**** Available data ****

-- ==== Sys2Proof/Laws/Numerics.lean ====
section
/-! SUPPORT. The arithmetic of binary32 as integers: a finite magnitude pattern is a significand times a power of two, the
finer lattice lies below the coarser one, rounding to a lattice picks a nearest point, and the order of patterns is the
order of values. -/
namespace Sys2Proof.Machine

/-- The value of a magnitude pattern in units of `2 ^ -149`; the infinity pattern continues the scale. -/
def magInt (p : Nat) : Nat := if p / 2 ^ 23 = 0 then p else (p % 2 ^ 23 + 2 ^ 23) * 2 ^ (p / 2 ^ 23 - 1)

theorem f32Mag_div (w : Distance) : f32Mag w / 2 ^ 23 = expField w := by
  unfold f32Mag expField; omega

theorem magInt_f32Mag (w : Distance) : f32Sig w * 2 ^ f32Exp w = magInt (f32Mag w) := by
  unfold f32Sig f32Exp magInt
  rw [f32Mag_div]
  split
  · rename_i h; simp [h]
  · rfl

theorem f32Int_eq (w : Distance) : f32Int w = if f32Neg w then - (magInt (f32Mag w) : Int) else magInt (f32Mag w) := by
  unfold f32Int; rw [magInt_f32Mag]; rfl

theorem f32Mag_pack (n : Bool) {p : Nat} (h : p < 2 ^ 31) : f32Mag (f32Pack n p) = p := by
  unfold f32Mag f32Pack
  cases n <;> simp <;> omega

theorem f32Neg_eq (w : Distance) : f32Neg w = decide (2 ^ 31 ≤ w.toNat) := by
  unfold f32Neg
  have := w.isLt
  simp only [BitVec.getLsbD, Nat.testBit_eq_decide_div_mod_eq]
  simp; omega

theorem f32Neg_pack (n : Bool) {p : Nat} (h : p < 2 ^ 31) : f32Neg (f32Pack n p) = n := by
  rw [f32Neg_eq]; unfold f32Pack
  cases n <;> simp <;> omega

theorem finite32_iff (w : Distance) : finite32 w = true ↔ f32Mag w < 0x7F800000 := by
  have := f32Mag_div w
  have h : f32Mag w < 2 ^ 31 := by unfold f32Mag; omega
  simp only [finite32, bne_iff_ne, ne_eq]; omega

theorem magInt_lt (p : Nat) : magInt p < 2 ^ (23 + p / 2 ^ 23) := by
  unfold magInt
  split
  · rename_i h; rw [h]; omega
  · rename_i h
    have : p % 2 ^ 23 + 2 ^ 23 < 2 ^ 24 := by omega
    calc (p % 2 ^ 23 + 2 ^ 23) * 2 ^ (p / 2 ^ 23 - 1) < 2 ^ 24 * 2 ^ (p / 2 ^ 23 - 1) :=
          Nat.mul_lt_mul_of_pos_right this (by positivity)
      _ = 2 ^ (23 + p / 2 ^ 23) := by rw [← pow_add]; congr 1; omega

/-- A magnitude of at least `2 ^ (23 + u)` is a multiple of `2 ^ u`. -/
theorem magInt_dvd {p u : Nat} (h : u = 0 ∨ 2 ^ (23 + u) ≤ magInt p) : 2 ^ u ∣ magInt p := by
  rcases h with rfl | h
  · simp
  · have h1 := lt_of_le_of_lt h (magInt_lt p)
    have h2 := (Nat.pow_lt_pow_iff_right (by norm_num : 1 < 2)).mp h1
    unfold magInt
    rw [if_neg (by omega)]
    exact Dvd.dvd.mul_left (Nat.pow_dvd_pow 2 (by omega)) _

/-- A significand of at most 25 bits with its unit, as a pattern: a carry out of 24 bits goes into the exponent. -/
theorem magInt_pattern {u sig : Nat} (h1 : sig ≤ 2 ^ 24) (h2 : u = 0 ∨ 2 ^ 23 ≤ sig) :
    magInt (u * 2 ^ 23 + sig) = sig * 2 ^ u := by
  unfold magInt
  by_cases ha : sig < 2 ^ 23
  · obtain rfl : u = 0 := by omega
    rw [if_pos (by omega)]; simp
  · by_cases hb : sig = 2 ^ 24
    · subst hb
      have e : (u * 2 ^ 23 + 2 ^ 24) / 2 ^ 23 = u + 2 := by omega
      rw [e, if_neg (by omega), show u + 2 - 1 = u + 1 from rfl, pow_succ 2 u]
      have : (u * 2 ^ 23 + 2 ^ 24) % 2 ^ 23 = 0 := by omega
      rw [this]; ring
    · have e : (u * 2 ^ 23 + sig) / 2 ^ 23 = u + 1 := by omega
      rw [e, if_neg (by omega), show u + 1 - 1 = u from rfl]
      congr 1; omega

/-- Rounding to a multiple of `2 ^ k` gives a nearest one. -/
theorem roundShift_near (m k : Nat) (j : Int) : |(roundShift m k : Int) * 2 ^ k - m| ≤ |j * 2 ^ k - m| := by
  have hd := Nat.div_add_mod m (2 ^ k)
  have hr := Nat.mod_lt m (show 0 < 2 ^ k by positivity)
  unfold roundShift
  set q := m / 2 ^ k
  set r := m % 2 ^ k
  have hm : (m : Int) = 2 ^ k * q + r := by exact_mod_cast hd.symm
  have hr' : (r : Int) < 2 ^ k := by exact_mod_cast hr
  set P : Int := 2 ^ k
  have hP : (0 : Int) < P := by positivity
  have key : ∀ t : Int, (t - q) ≤ 0 ∨ 1 ≤ (t - q) := fun t => by omega
  have low : r ≤ |j * P - m| ∨ P - r ≤ |j * P - m| := by
    rcases key j with h | h
    · left
      have : (j - q) * P ≤ 0 := mul_nonpos_of_nonpos_of_nonneg h hP.le
      rw [abs_sub_comm]
      refine le_trans ?_ (le_abs_self _)
      rw [hm]; nlinarith
    · right
      refine le_trans ?_ (le_abs_self _)
      rw [hm]; nlinarith
  simp only []
  split
  · rename_i h
    have h' : P ≤ 2 * r := by
      rcases h with h | ⟨h, -⟩
      · have : (2 ^ k : Int) < 2 * r := by exact_mod_cast h
        exact this.le
      · have : (2 * r : Int) = 2 ^ k := by exact_mod_cast h
        exact this.ge
    have e : ((q + 1 : Nat) : Int) * P - m = P - r := by rw [hm]; push_cast; ring
    rw [e, abs_of_nonneg (by linarith)]
    rcases low with h | h <;> linarith
  · rename_i h
    have h' : 2 * (r : Int) ≤ P := by
      have : ¬ 2 ^ k < 2 * r := fun hh => h (.inl hh)
      have h2 : 2 * r ≤ 2 ^ k := by omega
      have : (2 * r : Int) ≤ 2 ^ k := by exact_mod_cast h2
      exact this
    have e : (q : Int) * P - m = - r := by rw [hm]; ring
    rw [e, abs_neg, abs_of_nonneg (by omega)]
    rcases low with h | h <;> linarith

/-- Where another multiple of `2 ^ k` is as near, rounding gives the even one. -/
theorem roundShift_tie {m k : Nat} {j : Int}
    (h : |(roundShift m k : Int) * 2 ^ k - m| = |j * 2 ^ k - m|) (hj : j ≠ roundShift m k) : roundShift m k % 2 = 0 := by
  have hd := Nat.div_add_mod m (2 ^ k)
  have hr := Nat.mod_lt m (show 0 < 2 ^ k by positivity)
  have hP : (0 : Int) < 2 ^ k := by positivity
  have hm : (m : Int) = 2 ^ k * (m / 2 ^ k : Nat) + (m % 2 ^ k : Nat) := by exact_mod_cast hd.symm
  rcases abs_eq_abs.mp h with e | e
  · exact absurd (mul_right_cancel₀ hP.ne' (by linarith : j * 2 ^ k = roundShift m k * 2 ^ k)) hj
  · -- the number is half way between the two, so the remainder is half a unit or nothing
    have half : (2 ^ k : Int) * (j + roundShift m k - 2 * (m / 2 ^ k : Nat)) = 2 * (m % 2 ^ k : Nat) := by
      rw [hm] at e; linear_combination e
    have hr' : ((m % 2 ^ k : Nat) : Int) < 2 ^ k := by exact_mod_cast hr
    have hr0 : (0 : Int) ≤ (m % 2 ^ k : Nat) := Int.natCast_nonneg _
    generalize hw : j + roundShift m k - 2 * ((m / 2 ^ k : Nat) : Int) = w at half
    have w0 : 0 ≤ w := by by_contra hn; nlinarith [mul_pos hP (by omega : 0 < -w)]
    have w1 : w ≤ 1 := by by_contra hn; nlinarith [mul_le_mul_of_nonneg_left (by omega : 2 ≤ w) hP.le]
    unfold roundShift at hw hj ⊢
    simp only [] at hw hj ⊢
    obtain rfl | rfl : w = 0 ∨ w = 1 := by omega
    · have r0 : m % 2 ^ k = 0 := by have : (2 : Int) * (m % 2 ^ k : Nat) = 0 := by linarith
                                    omega
      have hk : 0 < 2 ^ k := by positivity
      rw [r0, if_neg (by omega)] at hw hj
      omega
    · have r1 : 2 * (m % 2 ^ k) = 2 ^ k := by
        have : (2 : Int) * (m % 2 ^ k : Nat) = 2 ^ k := by linarith
        exact_mod_cast this
      split <;> omega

****

What the task requires: Once you find the line with "have : (j - q)" in the entries above, output it and each line after it up to and including the line with "have : ¬ 2 ^", and nothing else.

Task response:
      have : (j - q) * P ≤ 0 := mul_nonpos_of_nonpos_of_nonneg h hP.le
      rw [abs_sub_comm]
      refine le_trans ?_ (le_abs_self _)
      rw [hm]; nlinarith
    · right
      refine le_trans ?_ (le_abs_self _)
      rw [hm]; nlinarith
  simp only []
  split
  · rename_i h
    have h' : P ≤ 2 * r := by
      rcases h with h | ⟨h, -⟩
      · have : (2 ^ k : Int) < 2 * r := by exact_mod_cast h
        exact this.le
      · have : (2 * r : Int) = 2 ^ k := by exact_mod_cast h
        exact this.ge
    have e : ((q + 1 : Nat) : Int) * P - m = P - r := by rw [hm]; push_cast; ring
    rw [e, abs_of_nonneg (by linarith)]
    rcases low with h | h <;> linarith
  · rename_i h
    have h' : 2 * (r : Int) ≤ P := by
      have : ¬ 2 ^ k < 2 * r := fun hh => h (.inl hh)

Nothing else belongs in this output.